Are you taking responsibility for someone else's happiness?
How do you know if you’re taking responsibility for someone else’s happiness? I was hanging out with a group of friends the other day and I a cracked a joke about something that I thought was funny only to discover that what I said triggered defensiveness and anger in a friend.
Has that ever happened to you?
I get that my humor isn't for everyone, but I don't think it's bad enough to make someone angry, so what happened. Well, the truth is I don't know. I don't know what made her defensive and angry but I do know it wasn't me.
You might be thinking otherwise and why wouldn't you, I made a joke and someone got upset!
Here is what happens in situations like this. Someone, in this case me, innocently says something and another person hears it and relates it to their own life experiences or stories and it becomes personal to them. Sometimes it triggers a positive reaction but in this case my friend interpreted my joke as a personal attack on her. It felt like I just rubbed salt into an old wound, and her fight, flight or freeze reaction kicked into action. I had no way knowing that my joke would cause this kind of response.
What should I do? My friend is upset and angry, should I apologize?
Yes and No :)
Here's what I did and what I teach my clients, especially those who have a tendency to be people pleasers.
- Ask what was your intention? My intention was to say something funny and have a good laugh with my friends, my intention was not to hurt anyone.
- Give the other person space to process their emotions. When we're in flight, fight or freeze the last thing we need is for someone to tell us to calm down, or worse tell us we are overreacting, doing so can be like adding fuel to a fire.
- Make yourself available to listen to your friend when they are ready to talk, when I say listen I mean listen to understand what is going on with them, why was this was so painful for them.

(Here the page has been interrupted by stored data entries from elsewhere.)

/-- Settles O25: CALL jumps to its odd operand, and the fetch fails there. -/
theorem callToAnOddAddressFaultsAtTheNextFetch : Obligations.CallToAnOddAddressFaultsAtTheNextFetch := by
  intro s addr hrun hfetch hword hsp hodd
  obtain ⟨t, hcall, hentry, htsp, htpc, -, -, htrun, -, htword⟩ := exec_call_pushes addr (advancePc s) hsp
  rw [← step_of_encode hrun hfetch hword] at hcall
  have hrun' : t.runState = .running := htrun.trans hrun
  have hfails : FetchFails t := .inl ((getLsbD_zero_of_toNat_eq htpc).trans hodd)
  have htaken : FaultTaken .fetchFault s.faultWord t (raiseFault .fetchFault none t) :=
    htword ▸ faultTaken_raiseFault .fetchFault none t
  exact ⟨t, _, hcall, hrun', htpc, htsp, fun i hi => (hentry i).trans (if_pos hi),
    (StepArm.fetchFault hfails).step_eq hrun', htaken, rfl⟩

/-! ## The flow of control (R61) -/

/-- After a legal fetch every event but those of a CALL and a RETURN leaves `pc` where the fetch put it. -/
theorem StepArm.pc_eq_nextPc {s t : State} (harm : StepArm s t) (hfetch : FetchLegal s)
    (hcall : wordAtPc s &&& 0xF000#16 ≠ 0x2000#16) (hret : wordAtPc s ≠ 0x00EE#16) :
    t.pc = s.pc + Config.pcStep := by
  cases harm with
  | fetchFault hfails => exact absurd hfails (not_fetchFails_of_legal hfetch)
  | unimplemented | halt | add => rfl
  | call addr _ _ hdec | callFull addr _ hdec => exact absurd ((callRow_iff _).2 ⟨addr, hdec⟩) hcall
  | ret _ _ hdec | retEmpty _ hdec => exact absurd ((retWord_iff _).2 hdec) hret

/-- Settles O23, by the event of the step and, for the handlers, by what each writes. -/
theorem onlyCallAndReturnChangeTheFlow : Obligations.OnlyCallAndReturnChangeTheFlow := by
  refine ⟨fun s hrun hfetch hcall hret => ?_, fun s => ⟨_, exec_halt s, haltRun_pc s⟩,
    fun s x y => ⟨_, exec_add x y s, rfl⟩⟩
  obtain ⟨t, harm⟩ := exists_stepArm s
  exact ⟨t, harm.step_eq hrun, harm.pc_eq_nextPc hfetch hcall hret⟩

end Sys2Proof.Machine
end

section
/-! ADD (43_add.md). R62 is proved once, in the adder's terms, as `exec_add_writes`: what each register holds after the
two writes, and the frame. R63's cases and R64's laws are read off it, whichever registers the operands name. -/

namespace Sys2Proof.Machine

/-! ## The adder: order of the operands, and a value added to itself (R63, R64) -/

theorem exactSum_comm (a b : Byte) : exactSum a b = exactSum b a := Nat.add_comm _ _

theorem sumLow_comm (a b : Byte) : sumLow a b = sumLow b a := by rw [sumLow, exactSum_comm, sumLow]

theorem carryFlag_comm (a b : Byte) : carryFlag a b = carryFlag b a := by rw [carryFlag, exactSum_comm, carryFlag]

theorem sumLow_self_toNat (a : Byte) : (sumLow a a).toNat = 2 * a.toNat % 256 := by
  rw [sumLow_toNat, Nat.two_mul]

theorem carryFlag_self (a : Byte) : carryFlag a a = if 128 ≤ a.toNat then 0x01#8 else 0x00#8 :=
  if_congr (by rw [exactSum]; omega) rfl rfl

/-! ## The handler (R62) -/

theorem readReg_writeReg_of_ne (s : State) {i j : RegIndex} (b : Byte) (h : j ≠ i) :
    readReg (writeReg s i b) j = readReg s j := by
  rw [readReg_writeReg, if_neg h.symm]

/-- ADD writes the sum and then the carry, both of the old values, and cannot fault (R62). The flag is the last write,
so the sum stays only in a register other than 15. -/
theorem exec_add_writes (x y : RegIndex) (s : State) :
    ∃ t, exec (.add x y) s = .next t ∧
      (x ≠ 15 → readReg t x = sumLow (readReg s x) (readReg s y)) ∧
      readReg t 15 = carryFlag (readReg s x) (readReg s y) ∧
      (∀ i, i ≠ x → i ≠ 15 → readReg t i = readReg s i) ∧
      t.pc = s.pc ∧ t.sp = s.sp ∧ SameBytes s t ∧ SameStackEntries s t ∧ SameRunControl s t := by
  refine ⟨_, exec_add x y s, fun hx => ?_, ?_, fun i hix hi => ?_, rfl, rfl, fun _ => rfl, fun _ => rfl, rfl, rfl, rfl⟩
  · rw [readReg_writeReg_of_ne _ _ hx, readReg_writeReg, if_pos rfl]
  · rw [readReg_writeReg, if_pos rfl]
  · rw [readReg_writeReg_of_ne _ _ hi, readReg_writeReg_of_ne _ _ hix]

/-- Settles O16: the writes of ADD, with the sum as a number. -/
theorem addWritesTheSumAndThenTheCarry : Obligations.AddWritesTheSumAndThenTheCarry := by
  intro x y s
  obtain ⟨t, hexec, hsum, hcarry, hframe⟩ := exec_add_writes x y s
  exact ⟨Laws.encode_add_toNat x y, t, hexec, fun hx => by rw [hsum hx, sumLow_toNat], hcarry, hframe⟩

/-! ## Operands that coincide or name the flag (R63) -/

/-- Settles O17: where `y` is neither `x` nor 15 its register is not written, and where `x = y` the sum is the
double. -/
theorem addWhenOperandsCoincideOrNameTheFlag : Obligations.AddWhenOperandsCoincideOrNameTheFlag := by
  intro x y s
  obtain ⟨t, hexec, hsum, hcarry, hother, -⟩ := exec_add_writes x y s
  have hnum (hx : x ≠ 15) : (readReg t x).toNat = ((readReg s x).toNat + (readReg s y).toNat) % 256 := by
    rw [hsum hx, sumLow_toNat]
  refine ⟨t, hexec, fun hx hy hxy => ⟨hnum hx, hother y hxy.symm hy, hcarry⟩, ?_, ?_, ?_, ?_⟩
  · rintro rfl hx
    exact ⟨by rw [hsum hx, sumLow_self_toNat], hcarry.trans (carryFlag_self _)⟩
  · rintro rfl hx
    exact ⟨hnum hx, hcarry⟩
  · rintro rfl hy
    exact ⟨hcarry, hother y hy hy⟩
  · rintro rfl rfl
    exact hcarry.trans (carryFlag_self _)

/-! ## The arithmetic laws (R64) -/

/-- The old flag is not added in: states that differ in it alone agree in every register after an ADD whose operands do
not name it, for the flag itself is overwritten (R64). -/
theorem exec_add_ignores_flag {x y : RegIndex} (hx : x ≠ 15) (hy : y ≠ 15) {s t : State} (b : Byte)
    (h : exec (.add x y) s = .next t) :
    ∃ u, exec (.add x y) (writeReg s 15 b) = .next u ∧ SameRegisters t u := by
  obtain ⟨t', ht, hsum, hcarry, hother, -⟩ := exec_add_writes x y s
  obtain rfl : t' = t := Host.Outcome.next.inj (ht.symm.trans h)
  obtain ⟨u, hu, husum, hucarry, huother, -⟩ := exec_add_writes x y (writeReg s 15 b)
  rw [readReg_writeReg_of_ne s b hx, readReg_writeReg_of_ne s b hy] at husum hucarry
  refine ⟨u, hu, fun i => ?_⟩
  by_cases hi : i = 15
  · rw [hi, hucarry, hcarry]
  by_cases hix : i = x
  · rw [hix, husum hx, hsum hx]
  · rw [huother i hix hi, hother i hix hi, readReg_writeReg_of_ne s b hi]

/-- Settles O18: the carry is a quotient by 256, the adder commutes, and the old flag is not one of its operands. -/
theorem addFollowsTheArithmeticLaws : Obligations.AddFollowsTheArithmeticLaws := by
  intro x y s
  obtain ⟨t, ht, hsum, hcarry, -⟩ := exec_add_writes x y s
  obtain ⟨u, hu, husum, hucarry, -⟩ := exec_add_writes y x s
  refine ⟨t, ht, ?_, ⟨u, hu, ?_, fun hx hy => ?_⟩, fun hx hy b => exec_add_ignores_flag hx hy b ht⟩
  · rw [hcarry, carryFlag_toNat, Nat.shiftRight_eq_div_pow]
  · rw [hucarry, hcarry, carryFlag_comm]
  · rw [husum hy, hsum hx, sumLow_comm]

end Sys2Proof.Machine
end

section
/-! The interface to the host and between the sub-blocks (50_interfaces.md): what the writes of the LOAD phase leave at
each location, the protocol around a run, and the call stack as a component. -/

namespace Sys2Proof.Machine

/-! ## The LOAD phase (R67) -/

/-- A byte read after a byte write. -/
theorem readByte_writeByte (s : State) (h : s.mem.wf = true) (a : Addr) (b : Byte) (a' : Nat) :
    readByte (writeByte s a b) a' = if a.toNat = a' then b else readByte s a' :=
  byteAt_put s.mem h a.toNat a' b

- Acknowledge their pain is real and validate that you understand why they feel this way.
- Then if you feel like it let them know you're sorry that what you said made them feel the way they do. What you are doing is saying you're sorry they are hurting, not that you are sorry for what you said. The difference is subtle but significant, you didn’t do anything wrong.
Unless you're purposely setting out to hurt another person you are not responsible for how others feel. I know it can seem sometimes like you are. Try using the steps above and allow others to feel how they feel without the need for you to make them feel differently or to fix them in some way.